In our language modeling, settings were made depending on the language units used. For word LM, a 1-layer RNN architecture with 1000 units, sgd optimization, 300 batch size and 40 maximum length were set. Unlike word LM, a two-layer RNN architecture with 650 units in each layer, Adam optimization, 1024 batch size, and 650 maximum lengths were set for both character and phoneme LMs. For all LMs, the number of epochs and patience were set as 20 and 3, respectively.

The AdaDelta algorithm was used with 0.1 language smoothing and an Adam method with standard settings was used for optimizing networks. Label smoothing was used as a regularization mechanism to protect the model from making overconfident predictions. This helps the model to have higher entropy during its forecast, and allows the model to be more adaptable. The ground truth label distribution was smoothed with a uniform distribution over all labels.

In all of our end-to-end models, the minibatch size was set to 30. The network parameters were also initialized with random values drawn from a uniform distribution with a range of (−0.1, 0.1). Providing long input sequences can slow convergence at the beginning of training. Therefore, input data were sorted by the length of frames before creating mini-batches. In all end-to-end CTC, attention mechanism, and hybrid ASR models, the decoding process was performed in a beam size of 20 and language weight (lm-weight) of 1.0. The BPE segmentation algorithm was used to extract subword units from all training data and the size of subword units was set to 500.

4.2. Experiment Results

We trained our end-to-end CTC-attention ASR system using various vocabulary sizes. These vocabulary sizes were selected based on frequently occurring Amharic words. We also considered the OOV rates of less than 10% during vocabulary size selection. The vocabulary sizes were arranged in five intervals to determine the effects of OOV words on our small-sized text corpus. The SpecAugment data augmentation technique was also used to resolve the problem of smaller training data size and to make our system more robust. The models were evaluated with our test data without an OOV rate.

After the training and decoding process, the experiment results are discussed below for three main categories, namely, character-based acoustic modeling with word-RNNLM and character-RNNLM, phoneme-based acoustic modeling with word-RNNLM and phoneme-RNNLM, and subword-based language units generated by BPE segmentation algorithm in characters, phonemes, and phonemes with epithetic vowel acoustic modeling. The hybrid of the CTC and attention-based model takes advantage of the two models in combination. The CTC model in conjunction with a location-based attention decoder also helps the network to accelerate the training [30]. The discussions of each training and their decoding results are presented as character-based, phoneme-based, and subword-based end-to-end ASR models. The results of each end-to-end model are discussed individually and character-based results are considered as the baseline of our study.

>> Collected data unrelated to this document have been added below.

-- ==== Sys2Proof/Config.lean ====
section
/-! DEFINITION. What an implementation fixes and the spec leaves open: the one parameter `QUANT`
(00_scope.md R8; 92_eei_decisions.md D10). -/

namespace Sys2Proof

/-- The implementation's own choice of `QUANT` on one real. It has no body: nothing can be proved of its
values (entry 6). Its values are not bound to the reals that its argument names: a value that has no other
name is one of the `g_i` (entry 7). -/
opaque Config.quantChoice : ExactReal → ExactReal

/-- `QUANT` on one real. D10 allows two assumptions about it, that it is a function of its argument alone
and that it is idempotent. Where `Config.quantChoice` is idempotent this is `Config.quantChoice`; it is
idempotent whatever that constant is, so it ranges over the idempotent functions and no others (entry 6). -/
def Config.quant (x : ExactReal) : ExactReal :=
  if Config.quantChoice (Config.quantChoice x) = Config.quantChoice x then Config.quantChoice x else x

end Sys2Proof
end

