-- ==== Sys2Proof/Tests/Slice0.lean ====
section
/-! SUPPORT. Tests of the model against the values that spec/ gives, and for every statement with hypotheses
a witness that meets them. Expected values come from the rule or vector named, never from the model. -/

namespace Sys2Proof.Tests

open Sys2Proof.Machine

/-- The state after a run of operations, if there is one. -/
def after (is : List Instr) (s : State) : Option State :=
  match execAll is s with
  | .next t => some t
  | .fault _ => none
  | .refused _ => none

/-- The state after one step, if there is one. -/
def stepped (s : State) : Option State :=
  match step s with
  | .next t => some t
  | .fault _ => none
  | .refused _ => none

/-- The responses after a run. -/
def responses (is : List Instr) (s : State) : Option (List Response) := (after is s).map (fun t => t.outbox)

/-- A string of binary digits as bits, the leftmost first (00_scope.md R9). -/
def bitsOf (s : String) : List Bit := s.toList.map (fun c => c == '1')

/-- Response OK with a result of bits. -/
def okBits (s : String) : Response := ⟨.ok, (bitsOf s).map .bit⟩

/-- The reset state with registers of one unit replaced, or with an operand. -/
def withScr (v : BitVec 7) : State := { State.reset with scr := ⟨v⟩ }
def withEnc (v : BitVec 6) : State := { State.reset with enc := ⟨v⟩ }
def withPun (r : CodingRate) (p : BitVec 3) : State := { State.reset with pun := ⟨r, p⟩ }
def withIlv (m : Modulation) (f : BitVec 9) : State := { State.reset with ilv := ⟨m, f, Vector.replicate 288 false⟩ }
def withMap (m : Modulation) (f : BitVec 3) (g : Vector Bit 6) : State := { State.reset with map := ⟨m, f, g⟩ }
def withDin (n : Nat) : State := { State.reset with din := List.replicate n Cplx.zero }
def withRequest (w : CmdWord) (n : Nat) : State :=
  { State.reset with inbox := [.request ⟨w, List.replicate n Cplx.zero⟩] }

/-! ## Decoding: words written out from 30_encoding.md R45, R46, as `unit op imm` -/

theorem test_decode_scrSeed : decode 0b0001000001011101 = .ok (.scrSeed 93) := by decide
theorem test_decode_scrSeed_127 : decode 0b0001000001111111 = .ok (.scrSeed 127) := by decide
theorem test_decode_scrBit : decode 0b0001000100000001 = .ok (.scrBit true) := by decide
theorem test_decode_scrGen : decode 0b0001001000000000 = .ok .scrGen := by decide
theorem test_decode_encClr : decode 0b0010000000000000 = .ok .encClr := by decide
theorem test_decode_encBit : decode 0b0010000100000001 = .ok (.encBit true) := by decide
theorem test_decode_punStart : decode 0b0011000000000000 = .ok (.punStart (some .half)) ∧
    decode 0b0011000000000001 = .ok (.punStart (some .twoThirds)) ∧
    decode 0b0011000000000010 = .ok (.punStart (some .threeQuarters)) ∧
    decode 0b0011000000000011 = .ok (.punStart none) := by decide
theorem test_decode_punBit : decode 0b0011000100000000 = .ok (.punBit false) := by decide
theorem test_decode_ilvCfg : decode 0b0100000000000000 = .ok (.ilvCfg .bpsk) ∧
    decode 0b0100000000000001 = .ok (.ilvCfg .qpsk) ∧ decode 0b0100000000000010 = .ok (.ilvCfg .qam16) ∧
    decode 0b0100000000000011 = .ok (.ilvCfg .qam64) := by decide
theorem test_decode_ilvBit : decode 0b0100000100000001 = .ok (.ilvBit true) := by decide
theorem test_decode_ilvEnd : decode 0b0100001000000000 = .ok .ilvEnd := by decide
theorem test_decode_mapCfg : decode 0b0101000000000000 = .ok (.mapCfg .bpsk) ∧
    decode 0b0101000000000001 = .ok (.mapCfg .qpsk) ∧ decode 0b0101000000000010 = .ok (.mapCfg .qam16) ∧
    decode 0b0101000000000011 = .ok (.mapCfg .qam64) := by decide
theorem test_decode_mapBit : decode 0b0101000100000001 = .ok (.mapBit true) := by decide
theorem test_decode_mapEnd : decode 0b0101001000000000 = .ok .mapEnd := by decide
theorem test_decode_pltStart : decode 0b0110000000000000 = .ok .pltStart := by decide
theorem test_decode_pltIns : decode 0b0110000100000000 = .ok .pltIns := by decide
theorem test_decode_pltInsp : decode 0b0110001000000000 = .ok (.pltInsp .plus) ∧
    decode 0b0110001000000001 = .ok (.pltInsp .minus) := by decide
theorem test_decode_iftXform : decode 0b0111000000000000 = .ok .iftXform := by decide
theorem test_decode_cpgExt : decode 0b1000000000000000 = .ok (.cpgExt .stf) ∧
    decode 0b1000000000000001 = .ok (.cpgExt .ltf) ∧ decode 0b1000000000000010 = .ok (.cpgExt .signal) ∧
    decode 0b1000000000000011 = .ok (.cpgExt .data) := by decide
theorem test_decode_crcInit : decode 0b1001000000000000 = .ok .crcInit := by decide
theorem test_decode_crcByte : decode 0b1001000101100001 = .ok (.crcByte 0x61) ∧
    decode 0b1001000111111111 = .ok (.crcByte 0xFF) := by decide
theorem test_decode_crcFin : decode 0b1001001000000000 = .ok .crcFin := by decide

/-- The illegal words of 95_test_vectors.md V25. -/
theorem test_decode_illegal :
    [0x0000, 0xFFFF, 0x1080, 0x1102, 0x1201, 0x1300, 0x2001, 0x2200, 0x3004, 0x3200, 0x4004, 0x4201, 0x5300,
      0x6001, 0x6101, 0x6202, 0x7001, 0x7100, 0x8004, 0x8100, 0x9001, 0x9201, 0x9300, 0xA000].all
      (fun w => (decodeTableWord 16 w).isNone) = true := by decide

/-- The three reasons of R50. -/
theorem test_decode_reasons : decode 0x0000 = .error .reservedUnit ∧ decode 0x7100 = .error .reservedOp ∧
    decode 0x8004 = .error .unusedImmBit := by decide

/-- Words of R46's example column through the encoder. -/
theorem test_encode : encode (.scrSeed 93) = 0x105D ∧ encode (.punStart (some .threeQuarters)) = 0x3002 ∧
    encode (.punStart none) = 0x3003 ∧ encode (.ilvCfg .qam16) = 0x4002 ∧ encode (.mapCfg .qam64) = 0x5003 ∧
    encode (.pltInsp .minus) = 0x6201 ∧ encode (.cpgExt .data) = 0x8003 ∧ encode (.crcByte 0x61) = 0x9161 := by
  decide

/-- Bits above `nbits` are 0, bit 0 is the least significant. -/
theorem test_decodeTableWord : decodeTableWord 16 0x9161 = some (.crcByte 0x61) ∧
    decodeTableWord 16 0x59161 = some (.crcByte 0x61) ∧ decodeTableWord 8 0x105D = none := by decide

/-! ## WellFormed: an ill-formed term for each operand length, which the check refuses -/

theorem test_ill_formed_pltIns : Instr.wellFormedWith .pltIns (List.replicate 47 Cplx.zero) = false := by decide
theorem test_ill_formed_pltInsp :
    Instr.wellFormedWith (.pltInsp .plus) (List.replicate 49 Cplx.zero) = false := by decide
theorem test_ill_formed_iftXform : Instr.wellFormedWith .iftXform (List.replicate 51 Cplx.zero) = false := by decide
theorem test_ill_formed_cpgExt :
    Instr.wellFormedWith (.cpgExt .data) (List.replicate 65 Cplx.zero) = false := by decide
theorem test_ill_formed_scrBit : Instr.wellFormedWith (.scrBit true) [Cplx.zero] = false := by decide
theorem test_well_formed : Instr.wellFormedWith .pltIns (List.replicate 48 Cplx.zero) = true ∧
    Instr.wellFormedWith .iftXform (List.replicate 52 Cplx.zero) = true ∧
    Instr.wellFormedWith (.cpgExt .stf) (List.replicate 64 Cplx.zero) = true ∧
    Instr.wellFormedWith .crcFin [] = true := by decide
theorem test_ill_formed_step : step (withRequest 0x6100 47) = .refused .operandLength ∧
    step (withRequest 0x1101 1) = .refused .operandLength := ⟨rfl, rfl⟩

4.2.1. Character-Based Baseline End-to-End Models

In our character-based experiment, word-based RNNLMs were used to investigate the recognition performance in various vocabulary sizes. The training processes took place in various vocabulary sizes, such as 6.5 k, 10 k, 15 k, and 20 k, and decoded with word-level RNNLM. These vocabulary sizes are parts of the training text data as used in Wall Street Journal (WSJ) and Switchboard (SWBD) corpora in [28]. Word sequences are easily generated in a word-based model by picking their corresponding posterior spikes. Limiting Amharic vocabularies is a challenging task due to its morphological behavior [52]. Furthermore, determining their corresponding size of OOV rate percentage was also a challenge. All OOV rates generated with their corresponding vocabulary sizes were evaluated in a 5 k evaluation test size. Continuous CER and WER reductions were obtained from small to large vocabularies, but their corresponding OOV rates were reduced automatically. The results were evaluated using the CTC-attention end-to-end method in terms of character error rate (CER) and word error rate (WER) matrices. The minimum results were registered at 20 K vocabulary size and the overall results with different vocabulary sizes are indicated in

Table 1. Character-based end-to-end model results in different vocabulary sizes.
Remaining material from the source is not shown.